Where a number of delays run concurrently, as they must, the expert must begin to consider their imposition on the project delay.

The issues of potency and dominancy ought to be in the expert’s mindset and how to demonstrate these.

Often the expert simply expects the programming art and conclusions to be accepted and understood by the arbitrator. But in reality, the questions have already been asked:

  • Where the expert simply accepts the progress programmes of the claimant, the delay analysis in the windows may be based on hearsay evidence.
  • If there is no probative test of the progress reports and programmes that are produced by specific reference to facts and evidence, then they will be in danger of having little value in the expert opinion.
  • If the expert simply removes previous delays to rely on a specific cause of action and one that removes its own culpability, then again, the analysis begins to fail.
  • Where certain of the claims fail on merit and require removal from the analysis, the resultant effect ought to be considered.

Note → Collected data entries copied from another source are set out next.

theorem wit_SessionMessages :
    (∃ (k : Fin 4) (tag : Word) (s : State),
      Hears k.val s) ∧
    (∃ (k : Fin 4) (tag : Word) (a : Word) (s : State),
      let t := heard k.val s
      let r := access .ncp false a.toNat 0 t
      Hears k.val s ∧ r.2.2 ≠ .waiting ∧ StillOpen k.val t r.1) ∧
    (∃ (k : Fin 4) (tag : Word) (cont : Bool) (p : WritePair) (s : State),
      let t := heard k.val s
      let r := access .ncp true p.addr.toNat p.data t
      Hears k.val s ∧ s.rd (sessB k.val) R.NCP_SESS_STAT_MODE = 1 ∧ r.2.2 ≠ .waiting ∧ StillOpen k.val t r.1) ∧
    (∃ (k : Fin 4) (tag : Word) (cont : Bool) (addrs : List Word) (n : Word) (time : BitVec 64) (id : Word) (w : Word) (pairs : List WritePair) (s : State),
      Hears k.val s) ∧
    (∃ (k : Fin 4) (tag : Word) (w : Word) (s : State),
      let t := heard k.val s
      let r := access .ncp true 0x00000100 w t
      Hears k.val s ∧ s.rd (sessB k.val) R.NCP_SESS_STAT_MODE = 1 ∧ r.2.2 ≠ .waiting) ∧
    (∃ (k : Fin 4) (tag : Word) (w : Word) (time : BitVec 64) (s : State) (j : Nat),
      let t := heard k.val s
      let c : NcpCommit := ⟨k.val, (t.sessOf k.val).gen, tag, w, time.toNat, s.now, none, 0, (s.sessOf k.val).expect⟩
      let t := { t with ncpCommits := [c] }
      let i := actBase t + j
      let v := semRelease 0 0 (commitArm c i (semRead 0 0 t).1)
      Hears k.val s ∧ s.rd (sessB k.val) R.NCP_SESS_STAT_MODE = 1 ∧ time ≠ 0 ∧ (s.ncpCommits = []) ∧ ((List.range
        16).find? (fun j => actState (actBase t + j) t == 0) = some j) ∧ s.domOn 82 = true ∧ s.rd (semB 0) R.SQ_SEM_HELD = 0
        ∧ actState i v = 2 ∧ v.ncpCommits = [c]) ∧
    (∃ (k : Fin 4) (tag : Word) (id : Word) (cont : Bool) (time : BitVec 64) (pairs : List WritePair) (s : State),
      Hears k.val s ∧ s.rd (sessB k.val) R.NCP_SESS_STAT_MODE = 1 ∧ pairs ≠ [] ∧ pairs.length ≤ 1024) ∧
    (∃ (k : Fin 4) (tag : Word) (id : Word) (s : State),
      Hears k.val s ∧ s.rd (sessB k.val) R.NCP_SESS_STAT_MODE = 1 ∧ (s.batches.find? (fun b => b.slot == k.val && b.gen ==
        (s.sessOf k.val).gen && b.id == id) = none)) ∧
    (∃ (k : Fin 4) (tag : Word) (id : Word) (s : State) (b : Batch),
      Hears k.val s ∧ s.rd (sessB k.val) R.NCP_SESS_STAT_MODE = 1 ∧ (s.batches.find? (fun b => b.slot == k.val && b.gen ==
        (s.sessOf k.val).gen && b.id == id) = some b)) ∧
    (∃ (k : Fin 4) (tag : Word) (plot : Word) (first : Word) (count : Word) (s : State),
      Hears k.val s) ∧
    (∃ (k : Fin 4) (tag : Word) (plot : Word) (page : Word) (fill : Word) (data : List Byte) (res : PageRes) (s : State),
      let p := fget plot 7 0
      Hears k.val s ∧ s.rd (sessB k.val) R.NCP_SESS_STAT_MODE = 1 ∧ 4200 ≤ ncpMtu s ∧ 4096 ≤ data.length ∧ hostWritable p
        s = true ∧ page.toNat < plotSize p s ∧ s.domOn (72 + (plotFrame p page.toNat s).1) = true) ∧
    (∃ (k : Fin 4) (res : PageRes) (s : State) (b : BulkRd) (l : List BulkRd),
      let mf := plotFrame b.plot b.page s
      let r := pageRead mf.1 mf.2 res s.fresh
      s.meOn = true ∧ s.sessOpen k.val = true ∧ (s.sessOf k.val).waitq = [] ∧ canSend k.val s = true ∧ (s.sessOf
        k.val).bulks = b :: l ∧ s.domOn (72 + mf.1) = true ∧ (r.2 = 0 ∨ r.2 = 3) ∧ 1 < b.left) := by
  and_intros
  · exact ⟨1, 9, ncpWith sess1, by decide +kernel⟩
  · exact ⟨1, 9, 0x40018, ncpWith sess1, by decide +kernel⟩
  · exact ⟨1, 9, false, ⟨0x10C, 5⟩, ncpWith sess1, by decide +kernel⟩
  · exact ⟨1, 9, false, [], 0, 0, 0, 0, [], ncpWith sess1, by decide +kernel⟩
  · exact ⟨1, 9, 0x35, ncpWith sess1, by decide +kernel⟩
  · exact ⟨1, 9, 0x0506, 0x10000000, stateWith [(0x40004, 0)] (ncpWith sess1), 0, by decide +kernel⟩
  · exact ⟨1, 9, 77, true, 1000000, [⟨0x10C, 5⟩], ncpWith sess1, by decide +kernel⟩
  · exact ⟨1, 9, 77, ncpWith sess1, by decide +kernel⟩
  · exact ⟨1, 9, 77, { ncpWith sess1 with batches := [⟨1, 1, 3, 77, false, 1000, [], 5⟩] }, ⟨1, 1, 3, 77, false, 1000, [], 5⟩, by decide +kernel⟩
  · exact ⟨1, 9, 3, 0, 1, ncpWith sess1, by decide +kernel⟩
  · exact ⟨1, 9, 3, 1, 0xFFFF1000, List.replicate 4096 7, .unc, stateWith [(0x500004A00034, 0x300)] ((((ncpWith sess1).wr (plB 3) R.MDW_PLOT_W2_FRAMES 9).wr (plB 3) R.MDW_PLOT_W1_CH_MASK 4).wr (plB 3) R.MDW_PLOT_W0_EN 1 |>.wr (plB 3) R.MDW_PLOT_W0_TYPE 2), by decide +kernel⟩
  · exact ⟨1, .bits [], stateWith [(0x500004A00034, 0x300)] ((((ncpWith { sess1 with bulks := [⟨9, 3, 0, 2, 0, 5⟩] }).wr (plB 3) R.MDW_PLOT_W2_FRAMES 9).wr (plB 3) R.MDW_PLOT_W1_CH_MASK 4).wr (plB 3) R.MDW_PLOT_W0_EN 1), ⟨9, 3, 0, 2, 0, 5⟩, [], by decide +kernel⟩

theorem wit_SessionEvents :
    (∃ (peer : NcpPeer) (d : List Byte) (s : State),
      ncpReady s = true ∧ s.injBad = false) ∧
    (∃ (k : Nat) (seq : Nat) (s : State),
      let x := s.sessOf k
      x.expect < 2 ^ 32 ∧ seq < 2 ^ 32) ∧
    (∃ (k : Fin 4) (s : State),
      let x := s.sessOf k.val
      s.meOn = true ∧ s.sessOpen k.val = true ∧ x.evq ≠ [] ∧ x.waitq = [] ∧ canSend k.val s = true) ∧
    (∃ (k : Nat) (r : Raise) (s : State),
      let x := s.sessOf k
      Inv s ∧ x.gen ≠ 0 ∧ x.injEvt = false ∧ x.evq.length < 4096 ∧ x.hold = []) ∧
    (∃ (k : Fin 4) (id : BitVec 11) (s : State) (h : Nat) (m : EvRec),
      look HoldOff.none (s.sessOf k.val).hold id.toNat = ⟨h, some m⟩ ∧ s.meOn = true ∧ s.sessOpen k.val = true) ∧
    (∃ (s : State) (b : Batch),
      s.counting = true ∧ s.partRuns = true ∧ s.meOn = true ∧ batchNext s = some b) ∧
    (∃ (s : State) (c : NcpCommit),
      s.ncpCommits.find? semWaits = some c ∧ s.meOn = true ∧ s.partRuns = true) ∧
    (∃ (m : Master) (w : Word) (s : State),
      let a := 0x000A0090
      Served m true a (fset w 0 0 1) s) := by
  and_intros
  · exact ⟨⟨[10, 0, 0, 1], 77⟩, [1, 2, 3], ncpWith sess1, by decide +kernel⟩
  · exact ⟨1, 7, ncpWith sess1, by decide +kernel⟩
  · exact ⟨1, ncpWith { sess1 with evq := [⟨5, 0x42A, 1, 2, 1⟩] }, by decide +kernel⟩
  · exact ⟨1, ⟨0x42A, 0, true, false, false, false, 5, 1, 2, 0⟩, ncpWith sess1, by decide +kernel⟩
  · exact ⟨1, 0x42A, ncpWith { sess1 with hold := [(0x42A, ⟨5, some ⟨5, 0x42A, 1, 2, 3⟩⟩)] }, 5, ⟨5, 0x42A, 1, 2, 3⟩, by decide +kernel⟩
  · exact ⟨{ stateWith [(0x40004, 0)] (ncpWith sess1) with batches := [⟨1, 1, 3, 77, false, 1000, [⟨0x10C, 5⟩], 5⟩] }, ⟨1, 1, 3, 77, false, 1000, [⟨0x10C, 5⟩], 5⟩, by decide +kernel⟩
  · exact ⟨{ ncpWith sess1 with ncpCommits := [⟨1, 1, 9, 0x35, 1000, 0, none, 0, 7⟩] }, ⟨1, 1, 9, 0x35, 1000, 0, none, 0, 7⟩, by decide +kernel⟩
  · exact ⟨.jtag, 0x100, ncpWith sess1, by decide +kernel⟩

theorem wit_Boot :
    (∃ (x : BootIn) (s : State),
      bootMay s = true) ∧
    (∃ (x : BootIn) (s : State),
      Inv s ∧ bootMay s = true ∧ ((x.sysXi = false ∨ x.corePll = false))) ∧
    (∃ (x : BootIn) (s : State),
      Inv s ∧ bootMay s = true ∧ x.sysXi = true ∧ x.corePll = true) ∧
    (∃ (x : BootIn) (s : State),
      Inv s ∧ bootMay s = true ∧ x.sysXi = true ∧ x.corePll = true ∧ s.bootInj.testBit 0 = false ∧ x.busyA = x.busyB ∧
        s.flashRead 0 0 4 ≠ [0x45, 0x5A, 0x4C, 0x49] ∧ s.flashRead 1 0 4 ≠ [0x45, 0x5A, 0x4C, 0x49]) := by
  and_intros
  · exact ⟨⟨true, true, true, 15, 63, false, false, 0, [], []⟩, State.reset, by decide +kernel⟩
  · exact ⟨⟨false, true, true, 15, 63, false, false, 0, [], []⟩, State.reset, by decide +kernel⟩
  · exact ⟨⟨true, true, true, 15, 63, false, false, 0, [], []⟩, State.reset, by decide +kernel⟩
  · exact ⟨⟨true, true, true, 15, 63, false, false, 0, [], []⟩, State.reset, by decide +kernel⟩

theorem wit_FlashAndKeys :
    (∃ (m : Master) (w : Word) (s : State),
      Served m true 0x00010020 (fset (fset w 1 0 0) 31 31 1) s) ∧
    (∃ (m : Master) (w : Word) (s : State),
      Served m true 0x000100B0 (fset w 31 16 0x4A53) s) ∧
    (∃ (v : Bool) (s : State),
      Inv s ∧ s.keyOp = true) ∧
    (∃ (busy : Bool) (st : BitVec 8) (s : State) (q : QspiOp) (d : Nat) (a : Nat),
      Inv s ∧ s.qspiOp = some q ∧ ((busy = false ∨ q.op = 0 ∨ q.op = 3)) ∧ q.dev < 2 ∧ q.addr < 2 ^ 32 ∧ q.data.length =
        64 ∧ d < 2 ∧ a < 2 ^ 32) ∧
    (∃ (m : Master) (w : Word) (s : State),
      Served m true 0x000100B4 (fset w 0 0 1) s) := by
  and_intros
  · exact ⟨.ncp, 0x100, resetWith [(0x10024, 0x1234), (0x10044, 0x89ABCDEF)], by decide +kernel⟩
  · exact ⟨.mi2c, 0x100, resetWith [], by decide +kernel⟩
  · exact ⟨true, { State.reset with keyOp := true }, by decide +kernel⟩
  · exact ⟨false, 5, { State.reset with qspiOp := some ⟨1, 1, 0x12F0, List.replicate 64 0x0F⟩, flash := [(0x1000012FF, 0x35)] }, ⟨1, 1, 0x12F0, List.replicate 64 0x0F⟩, 1, 0x1210, by decide +kernel⟩
  · exact ⟨.ncp, 0x4, resetWith [], by decide +kernel⟩

theorem wit_SidebandBus :
    (∃ (bs : List (BitVec 8)) (s : State),
      let a := fb32 bs 0
      let w : Word := BitVec.ofNat 32 (fb32 bs 4)
      let r := access .mi2c true a w (s.fresh.cnt bootB R.BOOT_MI2C_CNT_ACCESSES 1)
      s.por = false ∧ s.inReset = false ∧ s.off = false ∧ s.fatal = false ∧ s.pwrState ≤ 1 ∧ s.bootInj.testBit 3 = false ∧
        bs.length = 8 ∧ r.2.2 ≠ .waiting) ∧
    (∃ (bs : List (BitVec 8)) (s : State),
      let a := fb32 bs 0
      let r := access .mi2c false a 0 (s.fresh.cnt bootB R.BOOT_MI2C_CNT_ACCESSES 1)
      s.por = false ∧ s.inReset = false ∧ s.off = false ∧ s.fatal = false ∧ s.pwrState ≤ 1 ∧ s.bootInj.testBit 3 = false ∧
        bs.length = 4 ∧ r.2.2 ≠ .waiting) ∧
    (∃ (s : State),
      s.por = false ∧ s.inReset = false ∧ s.off = false ∧ s.fatal = false ∧ s.pwrState ≤ 1 ∧ s.bootInj.testBit 3 = false) ∧
    (∃ (bs : List (BitVec 8)) (s : State),
      Inv s ∧ s.por = false ∧ s.inReset = false ∧ s.off = false ∧ s.fatal = false ∧ s.pwrState ≤ 1 ∧ s.bootInj.testBit 3 =
        false ∧ s.booted = false) ∧
    (∃ (bs : List (BitVec 8)) (s : State),
      s.por = false ∧ s.inReset = false ∧ s.off = false ∧ s.fatal = false ∧ s.pwrState ≤ 1) ∧
    (∃ (s : State),
      Inv s ∧ s.por = false ∧ s.inReset = false ∧ s.off = false ∧ s.fatal = false ∧ s.pwrState ≤ 1) ∧
    (∃ (s : State),
      s.por = false ∧ s.inReset = false ∧ s.off = false ∧ s.fatal = false ∧ s.on pwrB R.PWR_CTRL_MI2C_WAKE_EN = true) := by
  and_intros
  · exact ⟨[0, 0x01, 0, 0x30, 1, 2, 3, 4], State.reset, by decide +kernel⟩
  · exact ⟨[0, 0x00, 0, 0x18], State.reset, by decide +kernel⟩
  · exact ⟨{ State.reset with mi2cLast := 6 }, by decide +kernel⟩
  · exact ⟨[0, 0x04, 0, 0x10, 1, 2, 3, 4], State.reset, by decide +kernel⟩
  · exact ⟨[0, 0x04, 0, 0x10, 1], State.reset, by decide +kernel⟩
  · exact ⟨State.reset, by decide +kernel⟩
  · exact ⟨resetWith [(0x30000, 3), (0x30004, 1)], by decide +kernel⟩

In summary, while delay analysis is a complex subject and can be extremely theoretical, the successful and respected expert will have careful regard to facts and events that happened during the project. Critical to successful demonstration of entitlement will be the consideration of all the facts and activities that led to the delay. Clear demonstration of cause and effect will ensure acceptance of a claim – a more impressionistic approach will often lead to failure and frustration whether submitting to a contract administrator, judge, arbitrator or other tribunal.